At least two major TikTok bills have yet to receive a full vote in the House — one by Reps. Mike Gallagher, R-Wisc. and Raja Krishnamoorthi, D-Ill., who head the chamber’s select committee on China, and another by Foreign Affairs panel Chair Michael McCaul, R-Texas.

But members are still quietly working on a new piece of legislation. The talks are being led by Energy and Commerce Committee Chairwoman Cathy McMorris Rodgers, R-Wash., whose panel held the March hearing with TikTok CEO Shou Zi Chew.


McMorris Rodgers rejected the notion that momentum had stalled during a brief interview last month. “We’re still working on the language for a targeted approach, a targeted banning,” she told Semafor.

One House GOP aide characterized TikTok legislation as a priority but said that other must-pass bills — like the debt ceiling and the annual defense policy bill — had consumed the schedule.
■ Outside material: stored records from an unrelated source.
-- ==== Sys2Proof/Laws/State.lean ====
section
/-! SUPPORT. Fields of registers and of the state: what stands after an update. -/

namespace Sys2Proof.Machine

/-! One field of a register's word -/

theorem field_split (r a w l : Nat) (h : a < 2 ^ w) :
    (r / 2 ^ (l + w) * 2 ^ (l + w) + a * 2 ^ l + r % 2 ^ l) / 2 ^ l % 2 ^ w = a := by
  have hl : 0 < 2 ^ l := Nat.two_pow_pos l
  have e : r / 2 ^ (l + w) * 2 ^ (l + w) + a * 2 ^ l + r % 2 ^ l
      = r % 2 ^ l + 2 ^ l * (r / 2 ^ (l + w) * 2 ^ w + a) := by
    rw [Nat.pow_add]; ring
  rw [e, Nat.add_mul_div_left _ _ hl, Nat.div_eq_of_lt (Nat.mod_lt _ hl), Nat.zero_add, Nat.add_comm,
    Nat.add_mul_mod_self_right, Nat.mod_eq_of_lt h]

theorem field_bound (r a w l : Nat) (hr : r < 2 ^ 64) (h : a < 2 ^ w) (hw : l + w ≤ 64) :
    r / 2 ^ (l + w) * 2 ^ (l + w) + a * 2 ^ l + r % 2 ^ l < 2 ^ 64 := by
  have hl : 0 < 2 ^ l := Nat.two_pow_pos l
  obtain ⟨m, hm⟩ : ∃ m, 64 = (l + w) + m := ⟨64 - (l + w), by omega⟩
  have h1 : r / 2 ^ (l + w) < 2 ^ m := by
    rw [Nat.div_lt_iff_lt_mul (Nat.two_pow_pos _), ← Nat.pow_add, Nat.add_comm m, ← hm]; exact hr
  have h2 : a * 2 ^ l + r % 2 ^ l < 2 ^ (l + w) := by
    have : r % 2 ^ l < 2 ^ l := Nat.mod_lt _ hl
    have : (a + 1) * 2 ^ l ≤ 2 ^ w * 2 ^ l := Nat.mul_le_mul_right _ h
    rw [Nat.pow_add]; nlinarith
  have h3 : (r / 2 ^ (l + w) + 1) * 2 ^ (l + w) ≤ 2 ^ m * 2 ^ (l + w) := Nat.mul_le_mul_right _ h1
  have h4 : 2 ^ m * 2 ^ (l + w) = 2 ^ 64 := by rw [← Nat.pow_add, Nat.add_comm m, ← hm]
  rw [h4] at h3
  nlinarith

/-- A field set reads back as what was set, less the high bits that it has no room for. -/
theorem Fld.get_put (f : Fld) (r : Word) (v : Nat) (hf : f.lo + f.w ≤ 64) : f.get (f.put r v) = v % 2 ^ f.w := by
  unfold Fld.get Fld.put
  have hv : v % 2 ^ f.w < 2 ^ f.w := Nat.mod_lt _ (Nat.two_pow_pos _)
  rw [BitVec.toNat_ofNat, Nat.mod_eq_of_lt (field_bound _ _ _ _ r.isLt hv hf), field_split _ _ _ _ hv]

theorem field_above (r a w l k m : Nat) (h : a < 2 ^ w) (hk : l + w ≤ k) :
    (r / 2 ^ (l + w) * 2 ^ (l + w) + a * 2 ^ l + r % 2 ^ l) / 2 ^ k % 2 ^ m = r / 2 ^ k % 2 ^ m := by
  obtain ⟨j, rfl⟩ : ∃ j, k = l + w + j := ⟨k - (l + w), by omega⟩
  have hlow : a * 2 ^ l + r % 2 ^ l < 2 ^ (l + w) := by
    have : r % 2 ^ l < 2 ^ l := Nat.mod_lt _ (Nat.two_pow_pos l)
    have : (a + 1) * 2 ^ l ≤ 2 ^ w * 2 ^ l := Nat.mul_le_mul_right _ h
    rw [Nat.pow_add]; nlinarith
  congr 1
  rw [Nat.pow_add _ (l + w) j, ← Nat.div_div_eq_div_mul, ← Nat.div_div_eq_div_mul]
  congr 1
  rw [Nat.add_assoc, Nat.add_comm, Nat.add_mul_div_right _ _ (Nat.two_pow_pos _), Nat.div_eq_of_lt hlow, Nat.zero_add]

theorem field_below (r a w l k m : Nat) (hk : k + m ≤ l) :
    (r / 2 ^ (l + w) * 2 ^ (l + w) + a * 2 ^ l + r % 2 ^ l) / 2 ^ k % 2 ^ m = r / 2 ^ k % 2 ^ m := by
  obtain ⟨j, rfl⟩ : ∃ j, l = k + m + j := ⟨l - (k + m), by omega⟩
  have hd : ∀ n, n / 2 ^ k % 2 ^ m = n % 2 ^ (k + m) / 2 ^ k := fun n => by
    rw [Nat.pow_add, Nat.mod_mul_right_div_self]
  rw [hd, hd r]
  congr 1
  have e : r / 2 ^ (k + m + j + w) * 2 ^ (k + m + j + w) + a * 2 ^ (k + m + j) + r % 2 ^ (k + m + j)
      = r % 2 ^ (k + m + j) + 2 ^ (k + m) * (r / 2 ^ (k + m + j + w) * (2 ^ j * 2 ^ w) + a * 2 ^ j) := by
    simp only [Nat.pow_add]; ring
  rw [e, Nat.add_mul_mod_self_left, Nat.pow_add _ (k + m) j, Nat.mod_mul_right_mod]

/-- A field set leaves a field of other bits alone. -/
theorem Fld.get_put_other (f g : Fld) (r : Word) (v : Nat) (hf : f.lo + f.w ≤ 64)
    (h : f.lo + f.w ≤ g.lo ∨ g.lo + g.w ≤ f.lo) : g.get (f.put r v) = g.get r := by
  unfold Fld.get Fld.put
  have hv : v % 2 ^ f.w < 2 ^ f.w := Nat.mod_lt _ (Nat.two_pow_pos _)
  rw [BitVec.toNat_ofNat, Nat.mod_eq_of_lt (field_bound _ _ _ _ r.isLt hv hf)]
  rcases h with h | h
  · exact field_above _ _ _ _ _ _ hv h
  · exact field_below _ _ _ _ _ _ h

/-! Registers of the state -/

@[simp] theorem State.reg_setReg_same (s : State) (a : Nat) (v : Word) : (s.setReg a v).reg a = v := by
  simp [State.setReg, State.reg]

theorem State.reg_setReg_other (s : State) {a b : Nat} (v : Word) (h : b ≠ a) : (s.setReg a v).reg b = s.reg b :=
  cget_cset_other _ _ _ h

/-- A field put reads back as what was put. -/
theorem State.get_put_same (s : State) (base : Nat) (f : Fld) (v i : Nat) (hf : f.lo + f.w ≤ 64) :
    (s.put base f v i).get base f i = v % 2 ^ f.w := by
  simp [State.put, State.get, Fld.get_put _ _ _ hf]

/-- A field put leaves every other register alone. -/
theorem State.reg_put_other (s : State) (base : Nat) (f : Fld) (v i : Nat) {a : Nat}
    (h : a ≠ base + f.off + i * f.step) : (s.put base f v i).reg a = s.reg a :=
  State.reg_setReg_other s _ h

theorem State.get_put_addr (s : State) (base : Nat) (f : Fld) (v i base' : Nat) (g : Fld) (j : Nat)
    (h : base' + g.off + j * g.step ≠ base + f.off + i * f.step) :
    (s.put base f v i).get base' g j = s.get base' g j := by
  unfold State.get
  rw [State.reg_put_other s base f v i h]

/-- A field put leaves the other fields of its register alone. -/
theorem State.get_put_field (s : State) (base : Nat) (f : Fld) (v i base' : Nat) (g : Fld) (j : Nat)
    (ha : base' + g.off + j * g.step = base + f.off + i * f.step) (hf : f.lo + f.w ≤ 64)
    (h : f.lo + f.w ≤ g.lo ∨ g.lo + g.w ≤ f.lo) : (s.put base f v i).get base' g j = s.get base' g j := by
  unfold State.get State.put
  rw [ha, State.reg_setReg_same, Fld.get_put_other _ _ _ _ hf h]

/-- A field never reads above its width. -/
theorem State.get_lt (s : State) (base : Nat) (f : Fld) (i : Nat) : s.get base f i < 2 ^ f.w :=
  Nat.mod_lt _ (Nat.two_pow_pos _)

/-- A count goes up by what it counts, and stops at its largest value (R6). -/
theorem State.get_count_same (s : State) (base : Nat) (f : Fld) (n i : Nat) (hf : f.lo + f.w ≤ 64) :
    (s.count base f n i).get base f i = min (s.get base f i + n) (2 ^ f.w - 1) := by
  unfold State.count
  rw [State.get_put_same _ _ _ _ _ hf, Nat.mod_eq_of_lt]
  have := Nat.two_pow_pos f.w
  omega

theorem State.reg_count_other (s : State) (base : Nat) (f : Fld) (n i : Nat) {a : Nat}
    (h : a ≠ base + f.off + i * f.step) : (s.count base f n i).reg a = s.reg a :=
  State.reg_put_other s _ _ _ _ h

theorem State.get_count_addr (s : State) (base : Nat) (f : Fld) (n i base' : Nat) (g : Fld) (j : Nat)
    (h : base' + g.off + j * g.step ≠ base + f.off + i * f.step) :
    (s.count base f n i).get base' g j = s.get base' g j := State.get_put_addr s _ _ _ _ _ _ _ h

theorem State.get_count_field (s : State) (base : Nat) (f : Fld) (n i base' : Nat) (g : Fld) (j : Nat)
    (ha : base' + g.off + j * g.step = base + f.off + i * f.step) (hf : f.lo + f.w ≤ 64)
    (h : f.lo + f.w ≤ g.lo ∨ g.lo + g.w ≤ f.lo) : (s.count base f n i).get base' g j = s.get base' g j :=
  State.get_put_field s _ _ _ _ _ _ _ ha hf h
The person expressed hope that the House would have space to act on a TikTok bill by the end of the year, once the lawmakers are done fighting over government funding.

“I know people are still working on this and people are still talking about it internally,” the source said.

Gallagher said he was working to help McMorris Rodgers’ committee arrive at the best approach.

“I think Republicans still share a concern about allowing TikTok to become the dominant media company in America and I know we are working behind the scenes to arrive at a unified position on how to ban it or force a sale,” he said in late July.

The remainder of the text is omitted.